Лаги помотала головой:
- В кино.
- Я не сразу разобрался где. Пустые кишки переулков, направо, еще направо - ее не было, пустота. Совсем рядом патруль, машина - я вмялся в стену, в какую-то подворотню. И увидел - Луизу и его…
- Отца?
- Нет. Дина в то время уже держали в замковом погребе. Хотя в первую секунду я подумал, что это именно Дин. Бред - тот тип был выше… твоего отца и в круглых крысиных очках. Похож - это меня немного сбило. Луиза лежала на потемневшем снегу, а тот возился над ней - кажется, обыскивал…
- Откуда вы все это могли видеть - там же было темно?
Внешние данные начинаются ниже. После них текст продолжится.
-- ==== Sys2Proof/Machine/KeyWrapPad.lean ====
section
/-! DEFINITION. RFC 5649 key wrap with padding: WRAP.KWP and UNWRAP.KWP (45_keywrap_rfc5649.md rules R180 to R186). -/

namespace Sys2Proof.Machine

open Sys2Proof Host

/-- `KWP_ICV`: A6 59 59 A6 (00_scope.md R7). -/
def kwpICV : BytesN 4 := ⟨[0xA6, 0x59, 0x59, 0xA6], rfl⟩

/-- `AIV(mli)` (45_keywrap_rfc5649.md R180). -/
def aiv (mli : Nat) : Semi := ⟨kwpICV.1 ++ (be32 mli).1, by simp [kwpICV.2, (be32 mli).2]⟩

/-- The key data padded with zero bytes to the next multiple of 8 (45_keywrap_rfc5649.md R182). -/
def padKeyData (b : Bytes) : Bytes := b ++ List.replicate ((8 - b.length % 8) % 8) 0x00

/-- `MliCheck(mli, P)` (45_keywrap_rfc5649.md R184). -/
def mliCheck (mli : Nat) (p : Bytes) : Except ErrCode Unit := do
  require (decide (mli ≤ p.length) && decide (p.length ≤ mli + 7)) .paddingError
  require (p.drop mli == List.replicate (p.length - mli) 0x00) .paddingError

/-- Loads A and R[1] and encrypts them as one block: the branch of WRAP.KWP for one register (45_keywrap_rfc5649.md R181). -/
def runWrapOne (k : Bytes) (s : State) (p : Semi) : State :=
  { s with kw := { s.kw with b := aesEnc s.cfg.prim k (joinSemis s.kw.a p) } }

/-- Decrypts one block into B, its halves into A and R[1]: the branch of UNWRAP.KWP for 16 bytes
(45_keywrap_rfc5649.md R183). -/
def runUnwrapOne (k : Bytes) (c : Block) (s : State) : State :=
  let b := aesDec s.cfg.prim k c
  { s with kw := { a := high8 b, b := b, r := [low8 b] } }

/-- The wrap proper of padded key data (45_keywrap_rfc5649.md R181): the temporaries after it, and the output. -/
def wrapPadded (k : Bytes) (mli : Nat) (padded : Bytes) (s : State) : State × Bytes :=
  if padded.length = 8 then
    let t := runWrapOne k (loadWrap (aiv mli) [] s) (fitBytes 8 padded)
    (t, t.kw.b.1)
  else
    let t := runWrap k (loadWrap (aiv mli) (pieces 8 (padded.length / 8) padded) s)
    (t, t.kw.output)

/-- The body of WRAP.KWP (45_keywrap_rfc5649.md R181). -/
def wrapKwpBody (s : State) : BodyResult := do
  let k ← keyOperand s
  let input ← inputOperand s
  require (input.length != 0) .invalidKeyDataLength
  let (t, out) := wrapPadded k input.length (padKeyData input) s
  return (wipeWrap t, out)

/-- The unwrap proper (45_keywrap_rfc5649.md R183): A and the recovered registers stand in the temporaries. -/
def unwrapPadded (k : Bytes) (input : Bytes) (s : State) : State :=
  if input.length = 16 then runUnwrapOne k (fitBytes 16 input) s
  else runUnwrap k (loadWrap (fitBytes 8 input) (pieces 8 (input.length / 8 - 1) (input.drop 8)) s)

/-- The body of UNWRAP.KWP (45_keywrap_rfc5649.md R183). -/
def unwrapKwpBody (s : State) : BodyResult := do
  let k ← keyOperand s
  let input ← inputOperand s
  require (input.length % 8 == 0 && decide (16 ≤ input.length)) .invalidWrappedLength
  let t := unwrapPadded k input s
  require (high32 t.kw.a == beVal kwpICV.1) .integrityCheckFailed
  let mli := low32 t.kw.a
  let p := joinPieces t.kw.r
  mliCheck mli p
  return (wipeWrap t, p.take mli)

/-- WRAP KWP (45_keywrap_rfc5649.md R181). -/
def execWrapKwp (s : State) : Outcome State Fault Refusal := runCommand .keyWrap wrapKwpBody s

/-- UNWRAP KWP (45_keywrap_rfc5649.md R183). -/
def execUnwrapKwp (s : State) : Outcome State Fault Refusal := runCommand .keyWrap unwrapKwpBody s

end Sys2Proof.Machine
end

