theorem witness_ReadsAreIdempotent :
    (∀ x ∈ windowAccesses ++ [(0x000, .word), (0x00C, .word), (0x0FC, .word)],
      let l : List Event := [.read (smallParams.base + x.1) x.2, .read (smallParams.base + x.1) x.2]
      x.1 < 0x40000 ∧ accessLegal x.1 x.2 = true ∧ (coming l).arrivals = l ∧ (busyComing l).arrivals = l) ∧
    (busyComing []).busy = true ∧ regionOf smallParams 0x20000 = .output ∧ regionOf smallParams 0x2002F = .output ∧
    regionOf smallParams 0x20030 = .reserved := by decide

theorem witness_StatusFieldsReadTheirState :
    (inReady .decrypt .cbc (List.replicate 31 0x00)).sess.pend.length = 31 := by decide

/-- Two blocks with different keys, pending bytes and KEY windows, about to answer the same read. -/
theorem witness_SecretsAreNeverReadable :
    let s := coming [.read 0xE0000 .word]
    let s' := { s with mem := [(0x100, 0x55)], sess := { s.sess with key := k128, cb := zeros 16, pend := [] } }
    s' ≠ s ∧ ([] : Bytes).length = s.sess.pend.length ∧
    (∀ k < s.cfg.obufSize, Memory.read [(0x100, 0x55)] (outBase + k) = Memory.read s.mem (outBase + k)) ∧ s.cfg.ok ∧
    s.arrivals = .read 0xE0000 .word :: [] ∧ ∃ t, step s = .next t := by
  refine ⟨by decide, by decide, by decide +kernel, by decide, by decide, ?_⟩
  obtain ⟨t, ht, -⟩ := next_of_leads (o := step (coming [.read 0xE0000 .word])) (p := fun _ => true) (by decide +kernel)
  exact ⟨t, ht⟩

/-- A poll of an idle block, of a command with and without a place for the engine's turn, and of a command that a reset ends. -/
theorem witness_PollSeesTheCompletedCommand :
    (∀ l ∈ [[.poll, .readOut], runWord smallParams 0x27 ++ [.readOut], runWord smallParams 0x27 ++ [],
        wr32 smallParams 0x000 0x27 :: .engine :: .poll :: [.readOut], runWord smallParams 0x27 ++ .engine :: [.readOut]],
      (coming l).busy = false ∧ (coming l).arrivals = l) ∧
    (∀ r : List Event, [.readOut] ≠ .engine :: r ∧ [.readOut] ≠ .reset :: r) ∧
    (∀ r : List Event, [] ≠ .engine :: r ∧ [] ≠ .reset :: r) ∧
    (busyComing [.poll, .reset, .readOut]).busy = true ∧
    (busyComing [.poll, .reset, .readOut]).arrivals = .poll :: .reset :: [.readOut] :=
  ⟨by decide, by simp, by simp, rfl, rfl⟩

theorem witness_SetInPlacesTheInput :
    ∀ n ∈ [0, 1, 2, 3, 4, 31, 32],
      let b : Bytes := List.replicate n 0xC3
      let s := coming (setIn smallParams b ++ [.poll])
      s.cfg.ok ∧ s.busy = false ∧ b.length ≤ s.cfg.ibufSize ∧ s.arrivals = setIn s.cfg b ++ [.poll] := by decide

theorem witness_ReadOutReturnsTheOutput :
    ∀ s ∈ [coming (rdOut ++ [.poll]), { coming (rdOut ++ [.poll]) with outlen := 1 },
        { coming (rdOut ++ [.poll]) with outlen := 48 }],
      s.cfg.ok ∧ s.busy = false ∧ s.outlen.toNat ≤ s.cfg.obufSize ∧ s.arrivals = rdOut ++ [.poll] := by decide +kernel

/-- Keys of each length a key may have. -/
theorem witness_PrimitiveIsASymmetricInverse :
    k128.length = 16 ∧ kek5649.length = 24 ∧ (k128 ++ keyData).length = 32 := by decide

/-- No string padded to a block ends in a byte 0, so a block that does is no padded string. -/
theorem not_padded_of_last_zero {x : Bytes} (h : x.getLast? = some 0x00) :
    ¬ ∃ b : Bytes, b.length ≤ 15 ∧ x = padded b := by
  rintro ⟨b, hb, rfl⟩
  have hn : 16 - b.length ≠ 0 := by omega
  rw [padded, List.getLast?_append, List.getLast?_replicate, if_neg hn] at h
  have h' : (BitVec.ofNat 8 (16 - b.length)) = 0x00 := by simpa using h
  have := congrArg BitVec.toNat h'
  simp at this
  omega

theorem witness_UnpadAcceptsExactlyPaddedBlocks :
    (∀ n ∈ [0, 1, 15], (List.replicate n (0x10 : Byte)).length ≤ 15 ∧
      unpad (fitBytes 16 (padded (List.replicate n 0x10))) = .ok (List.replicate n 0x10)) ∧
    unpad (zeros 16) = .error .paddingError ∧ unpad ⟨List.replicate 16 0x11, rfl⟩ = .error .paddingError := by decide +kernel

theorem witness_KeyCheckAcceptsAesLengths :
    keyCheck 128 16 = .ok () ∧ keyCheck 192 24 = .ok () ∧ keyCheck 256 32 = .ok () ∧ keyCheck 128 24 ≠ .ok () ∧
    keyCheck 100 16 ≠ .ok () ∧ keyCheck 0 0 ≠ .ok () := by decide

theorem witness_InitBindsKeyModeAndIv :
    ∀ s ∈ [keyedIv, withKey 192 kek5649 keyedIv, withKey 256 (k128 ++ keyData) keyedIv],
      s.sess.st = .idle ∧ s.keyOk ∧ ivBytes s = 16 := by decide +kernel

theorem witness_InitWithBadSelectorReportsInvalidMode : State.reset.sess.st = .idle := rfl

/-- INIT from Finalized, with no key, with a key and no IV, with an IV of 15 and of 255 bytes, and with all it needs. -/
theorem witness_InitReportsItsFirstError :
    ∀ x ∈ [(Instr.encinitEcb, inFinalized, ErrCode.invalidState), (.decinitEcb, State.reset, .invalidKeyLength),
        (.encinitEcb, keyed, .ok), (.decinitCbc, inReady .encrypt .ecb [], .invalidState),
        (.encinitCbc, State.reset, .invalidKeyLength), (.decinitCbc, keyed, .invalidIVLength),
        (.encinitCbc, { keyedIv with ivcfg := 15 }, .invalidIVLength),
        (.encinitCbc, { keyedIv with ivcfg := 255 }, .invalidIVLength), (.decinitCbc, keyedIv, .ok),
        (.encinitBadalg 2, State.reset, .invalidMode), (.decinitBadalg 15, inFinalized, .invalidState)],
      ∃ t, exec x.1 x.2.1 = .next t ∧ (t.err == x.2.2) = true := by
  intro x hx
  apply next_of_leads
  revert x
  decide +kernel

/-- An INIT that succeeds, on its own and as the running command; and INITs that fail. -/
theorem witness_OnlyInitEntersReady :
    (∀ x ∈ [(Instr.encinitEcb, keyed), (.decinitEcb, keyed), (.encinitCbc, keyedIv), (.decinitCbc, keyedIv)],
      x.2.sess.st ≠ .ready ∧ ∃ t, exec x.1 x.2 = .next t ∧ (t.sess.st == .ready) = true) ∧
    (∀ x ∈ [(Instr.encinitCbc, keyed), (.decinitEcb, inReady .encrypt .ecb []), (.encinitBadalg 2, keyed)],
      classOf x.1 = .modeEngine ∧ ∃ t, exec x.1 x.2 = .next t ∧ (t.err != .ok) = true) ∧
    ∃ t, step { keyedIv with cmd := 0x00000012, busy := true } = .next t ∧ (t.sess.st == .ready) = true := by
  refine ⟨fun x hx => ⟨?_, next_of_leads ?_⟩, fun x hx => ⟨?_, next_of_leads ?_⟩, next_of_leads (by decide +kernel)⟩
  all_goals (revert x; decide +kernel)

theorem witness_SessionIgnoresLaterKeyAndIvWrites :
    ∀ s ∈ [inReady .encrypt .ecb [0x01], inReady .decrypt .cbc k128],
      s.Inv ∧ ∀ a, 0x10000 ≤ a → Memory.read [(0x100, 0xFF), (0x12F, 0x0F)] a = Memory.read s.mem a := by
  intro s hs
  refine ⟨?_, fun a ha => ?_⟩
  · exact inv_of_inOrder (by revert s; decide +kernel)
  · have hm : s.mem = [] := by revert s; decide +kernel
    have h1 : (a == 0x100) = false := by simp; omega
    have h2 : (a == 0x12F) = false := by simp; omega
    simp [hm, Memory.read, List.lookup, h1, h2]

/-- No block, one block after 15 pending bytes, several blocks; both modes. -/
theorem witness_EncupdEncryptsEveryCompleteBlock :
    ∀ s ∈ [(inReady .encrypt .ecb []).withInput [], (inReady .encrypt .cbc (List.replicate 15 0x01)).withInput [0x02],
        (inReady .encrypt .cbc [0x01]).withInput (List.replicate 64 0x03)],
      s.Inv ∧ s.inSession .encrypt ∧ s.inputFits := by
  refine fun s hs => ⟨inv_of_inOrder ?_, ?_⟩ <;> revert s <;> decide +kernel

/-- No block, one withheld block, a block released by the next, 31 pending bytes; both modes. -/
theorem witness_DecupdWithholdsTheLastCompleteBlock :
    ∀ s ∈ [(inReady .decrypt .ecb []).withInput [], (inReady .decrypt .cbc []).withInput (List.replicate 16 0x02),
        (inReady .decrypt .ecb k128).withInput (List.replicate 16 0x02),
        (inReady .decrypt .cbc (List.replicate 31 0x01)).withInput (List.replicate 33 0x03)],
      s.Inv ∧ s.inSession .decrypt ∧ s.inputFits := by
  refine fun s hs => ⟨inv_of_inOrder ?_, ?_⟩ <;> revert s <;> decide +kernel

theorem witness_UpdateReportsItsFirstError :
    ∀ x ∈ [(Instr.encupd, State.reset, ErrCode.invalidState), (.encupd, inReady .decrypt .ecb [], .invalidState),
        (.encupd, { inReady .encrypt .ecb [] with inlen := 4097 }, .inputTooLong), (.encupd, inReady .encrypt .ecb [], .ok),
        (.decupd, inFinalized, .invalidState), (.decupd, inReady .encrypt .ecb [], .invalidState),
        (.decupd, { inReady .decrypt .cbc [] with inlen := 0xFFFFFFFF }, .inputTooLong),
        (.decupd, inReady .decrypt .cbc [], .ok)],
      ∃ t, exec x.1 x.2.1 = .next t ∧ (t.err == x.2.2) = true := by
  intro x hx
  apply next_of_leads
  revert x
  decide +kernel

theorem witness_EncfinPadsAndEndsTheSession :
    ∀ s ∈ [inReady .encrypt .ecb [], inReady .encrypt .cbc [], inReady .encrypt .ecb (keyData.take 15),
        inReady .encrypt .cbc (keyData.take 15)],
      s.inSession .encrypt ∧ s.sess.pend.length ≤ 15 := by decide +kernel

/-- A block that decrypts to a padded string (V-ECB-5) and one that decrypts to a block ending in 0 (V-FIN-1), in ECB; in CBC
the second one, whose plaintext is xored with the chaining block. -/
theorem witness_DecfinStripsPaddingAndEndsTheSession :
    (let c := fitBytes 16 (bigEndian 16 0xA4566AA4F8AFBA6629D41A9FB0BD7F9A)
     let s := inReady .decrypt .ecb c.1
     s.inSession .decrypt ∧ s.sess.pend = c.1 ∧ s.sess.mode = .ecb ∧
      (aesDec s.cfg.prim s.sess.key c).1 = padded [0x00, 0x11, 0x22, 0x33, 0x44]) ∧
    (let c := fitBytes 16 (bigEndian 16 0xC6A13B37878F5B826F4F8162A1C8D879)
     let s := inReady .decrypt .ecb c.1
     s.inSession .decrypt ∧ s.sess.pend = c.1 ∧ s.sess.mode = .ecb ∧
      ¬ ∃ b : Bytes, b.length ≤ 15 ∧ (aesDec s.cfg.prim s.sess.key c).1 = padded b) ∧
    let c := fitBytes 16 (bigEndian 16 0xC6A13B37878F5B826F4F8162A1C8D879)
    let s := inReady .decrypt .cbc c.1
    s.inSession .decrypt ∧ s.sess.pend = c.1 ∧ s.sess.mode = .cbc ∧
      (bxor (aesDec s.cfg.prim s.sess.key c) s.sess.cb).1 = List.replicate 16 0xA6 := by
  refine ⟨by decide +kernel, ⟨by decide +kernel, by decide +kernel, rfl, ?_⟩, by decide +kernel⟩
  exact not_padded_of_last_zero (by decide +kernel)
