-- ==== Sys2Proof/Config.lean ====
section
/-! DEFINITION. What an implementation or its firmware fixes and the spec leaves open: free values.
Every one is an opaque constant, so that no proof can rest on a number; notes/assumptions names
the point of the spec each stands for. The counter argument is `State.steps` (or the operands). -/

namespace Sys2Proof

/-- Arithmetic clocks that pass in one step (R11, R170); the spec gives no step a duration. -/
opaque Config.clockTicks : Nat → BitVec 64

/-- Nanoseconds of `sr.gtime` that pass in one step (R170, R428). -/
opaque Config.timeTicks : Nat → BitVec 64

/-- The contents of a spare row of a bank before anything is written to it (R436). -/
opaque Config.spareRow : Nat → BitVec 1024

/-- The hardware self-test's finding for spare entry e of a core at the die's n-th reset (R436). -/
opaque Config.spareBad : (core entry resets : Nat) → Bool

/-- The stuck cells of a Well row, or, from 16,384 on, of a spare row: which bits do not change whatever is
written (R441). -/
opaque Config.stuckMask : (core row : Nat) → BitVec 1024

/-- What the stuck cells of a Well row read as (R441). -/
opaque Config.stuckValue : (core row : Nat) → BitVec 1024

/-- The comparators' draw for a node in physical mode (R284): a 24-bit number compared with the
threshold; successive draws are independent. -/
opaque Config.noise : (steps node : Nat) → BitVec 24

/-- How far the physical threshold lies from the exact one, at most 2^-8 (R284). -/
opaque Config.noiseSkew : (steps node : Nat) → BitVec 17

/-- Which elements of an accumulator a matrix step adds to first (R267): the order of the elements'
actions within a step, bit 64 × i + j for element (i, j). -/
opaque Config.stepElems : (steps : Nat) → BitVec 4096

/-- A reference node's result at zero input (R291). -/
opaque Config.refNoise : (steps i : Nat) → Bool

/-- Whether device physical address `a` lies in a reserved range firmware sets at boot (R69). -/
opaque Config.reserved : Nat → Bool

/-- The save area the Coachman allocates for a context (R418): its device physical address. -/
opaque Config.saveArea : (ctx steps : Nat) → BitVec 40

/-- Whether an Ed25519 signature of a message verifies against a key (R431, R432). -/
opaque Config.ed25519 : (key msg sig : List Byte) → Bool

/-- Whether an ML-DSA-65 signature of a message verifies against a key (R431, R432). -/
opaque Config.mldsa65 : (key msg sig : List Byte) → Bool

/-- The root key that an image with KEYID 0 names (R432): the header of R431 tells none from another. -/
opaque Config.rootKey : (image : List Byte) → List Byte

/-- Whether a root key's hash lies in the Stationer's mask ROM (R432). -/
opaque Config.romKey : (key : List Byte) → Bool

/-- The key that a manifest lists as KEYID, if it lists one (R432): the spec does not lay out its body. -/
opaque Config.manifestKey : (manifest : List Byte) → (keyId : Nat) → Option (List Byte)

/-- Whether the header of an image asks to raise the security minimum (R432): the header has no
field for it in R431. -/
opaque Config.raisesSvn : List Byte → Bool

/-- Whether a scan of a cluster with a pattern set of the scan patterns' image passes (R399, R433). -/
opaque Config.scanPasses : (patterns : List Byte) → (cluster pattern steps : Nat) → Bool

/-- The Stationer's answer to an SPDM request (R429), given the measurements of the loaded images. -/
opaque Config.spdmReply : (measured : List (BitVec 384)) → (request : List Byte) → (steps : Nat) → List Byte

/-- The ML-DSA-65 signature over an SPDM transcript (R429). -/
opaque Config.spdmSign : (transcript : List Byte) → (steps : Nat) → List Byte

/-- The L1 way a fill or a decided copy takes among those it may replace (R115, R302). -/
opaque Config.victim : (core steps ways : Nat) → Nat

/-- The slice of its home die that a line's hash chooses (R91), and of its requester's die that a
decided copy takes (R115), modulo 24. -/
opaque Config.sliceHash : (line : Nat) → Nat

/-- What a full slice gives up for a line it fetches, among what it may (R92). -/
opaque Config.sliceVictim : (die slice steps : Nat) → Nat

/-- Single-bit errors that reads of a die's L2, L1 and Well corrected in a step (R100), and those of memory
that the device's own walks of tables and rings corrected, which the model does not follow by sector. -/
opaque Config.corrections : (die steps : Nat) → Nat

/-- Whether a store to a host-bias line joins the line's stores that the cluster memory port still
gathers (R313). -/
opaque Config.gathers : (core line steps : Nat) → Bool

/-- Where a core's 64 trap slots lie in firmware's reserved memory (R69, R372). -/
opaque Config.trapArea : (core : Nat) → BitVec 40

/-- Whether a presence clear of a queued request reaches its receiver before the engine starts the next
request (R131). -/
opaque Config.clearFirst : (core steps : Nat) → Bool

/-- The entry a cluster's full extent cache gives up (R77). -/
opaque Config.extentVictim : (cluster steps : Nat) → Nat

/-- The scale byte of a nib block on a side of a converting copy that has no handle (R130): the spec
names no place for it. -/
opaque Config.nibScale : (steps block : Nat) → BitVec 8

/-- The order in which a non-deterministic collective combines its values (R427): pairs of places in
the list of those left, the first the left operand. -/
opaque Config.combineOrder : (cid chunk steps : Nat) → List (Nat × Nat)

/-- The code pointer at which firmware starts (R434, R440), given the images that boot took: a core number
below 256 names its scribe, which starts at label march, 256 + i the Coachman's sequencer i. -/
opaque Config.fwEntry : (images : List (List Byte)) → (agent : Nat) → BitVec 64

/-- Where the firmware context's object table lies and how many entries it has: the spec gives
neither. -/
opaque Config.fwTable : (images : List (List Byte)) → BitVec 40 × BitVec 21

/-- The bytes that boot places in reserved memory, firmware images among them (R69, R434). -/
opaque Config.fwMemory : (images : List (List Byte)) → List (Nat × BitVec 8)

end Sys2Proof
end

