/-- An acknowledgement taken by the boundary unit. -/
def Boundary.ack (b : Boundary) (a : AckMsg) : Boundary :=
  { b with pending := b.pending.erase a.line, acked := b.acked ++ [(a.line, a.ver)] }

/-- An acknowledgement taken by a write-back. -/
def Flush.ack (f : Flush) (a : AckMsg) : Flush :=
  { f with pending := f.pending.erase a.line, acked := f.acked ++ [(a.line, a.ver)] }

/-- WRITE_THROUGH: a message reaches its home; two of one core to one line keep their order, as do those
that cross a link (R6). -/
def execWriteThrough (n : Nat) (s : State) : Host.Outcome State Fault Refusal :=
  match s.wts[n]? with
  | none => .next s
  | some w =>
    if ((s.wts.take n).any fun v => v.core == w.core && v.line == w.line) || s.behind w.route w.sent then
      .next s
    else .next (({ s with wts := listDrop1 s.wts n }.reachedBy w.route w.sent).homeWrite w)

/-- UPDATE: an update reaches a sharer, in home order for one line and core (R95, R96). -/
def execUpdate (n : Nat) (s : State) : Host.Outcome State Fault Refusal :=
  match s.upds[n]? with
  | none => .next s
  | some u =>
    if ((s.upds.take n).any fun v => v.dest == u.dest && v.line == u.line) ||
       (s.drops.any fun v => v.dest == u.dest && v.line == u.line) then .next s
    else .next ({ s with upds := listDrop1 s.upds n }.deliver u)

/-- DROP_MARK: a drop mark reaches a core (R95). -/
def execDropMark (n : Nat) (s : State) : Host.Outcome State Fault Refusal :=
  match s.drops[n]? with
  | none => .next s
  | some m => .next ({ s with drops := listDrop1 s.drops n }.deliverDrop m)

/-- COMMIT: a commit clears its publication's PEND at the slice (R94 step 4). -/
def execCommit (n : Nat) (s : State) : Host.Outcome State Fault Refusal :=
  match s.commits[n]? with
  | none => .next s
  | some m =>
    if s.behind m.route m.sent then .next s
    else .next (({ s with commits := listDrop1 s.commits n }.reachedBy m.route m.sent).updDir m.line fun d =>
      { d with pendBy := d.pendBy.filter (· != m.job) })

/-! ## Instruction fetch (R23, R329) -/

/-- Fetch at `pc` for a group of context `c` on `core`: the check of R74 with right X; the word is
read at its home, where it waits while PEND is set (R304), behind what was sent there before (R6). A scribe
fetches its march test as the listing gives it (R440). -/
def State.fetch (s : State) (core c : Nat) (pc : DWord) : Fetch :=
  match s.marchWord core c pc with
  | some w => .word w
  | none =>
  match (s.check core c (s.core core).desc pc 8 needFetch).1 with
  | .error k => .trap k
  | .ok d =>
    match s.xlate (clusterOf core) c d pc with
    | .absent on i => .absent on i
    | .at pa _ =>
      if (s.die (pa / 2 ^ 38)).out then .trap .homeOffline
      else if !s.homeReady (pa / 128) || s.behind (dieOf core, pa / 2 ^ 38) (s.steps + 1) then .wait
      else .word (memDW s.mem pa)

/-- The state after a fetch at `pc`: the caches have taken the descriptor and the extent met, and where the
home answers it has read the sector (R100, R103). A fetch consumes no poison: R103 does not name it. -/
def State.fetched (s : State) (core c : Nat) (pc : DWord) : State :=
  if (s.marchWord core c pc).isSome then s else
  let r := s.check core c (s.core core).desc pc 8 needFetch
  let s1 := s.setDesc core r.2
  match r.1 with
  | .error _ => s1
  | .ok d =>
    let s2 := s1.extentMet (clusterOf core) c d pc
    match s.fetch core c pc, s.xlate (clusterOf core) c d pc with
    | .word _, .at pa _ => (s2.atHome (pa / 128)).readSector (sectorOf pa)
    | _, _ => s2

end Sys2Proof.Machine
end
- Там было светло, - Б. Л. прикрыл глаза. - Светло как на солнце… Наконец он все-таки нашел у нее какой-то медальон. Или монету; присвистнул вот так и подбросил на ладони… И только тогда увидел меня. Я выстрелил.
(Светло как на солнце… на солнце… солнце…)
- В упор. Он покачнулся. Лизонька, куда ты?!
Она быстро уходила. Обернулась:
- Луизу застрелили вы.
Моцарт, сороковая. Он почти догнал ее, но она не останавливалась.
- Послушай, я все потом объясню… Я старый человек, на нас смотрят.
- Вы убили. Вы.
- Да остановись ты в конце концов, соплячка! Девчонка…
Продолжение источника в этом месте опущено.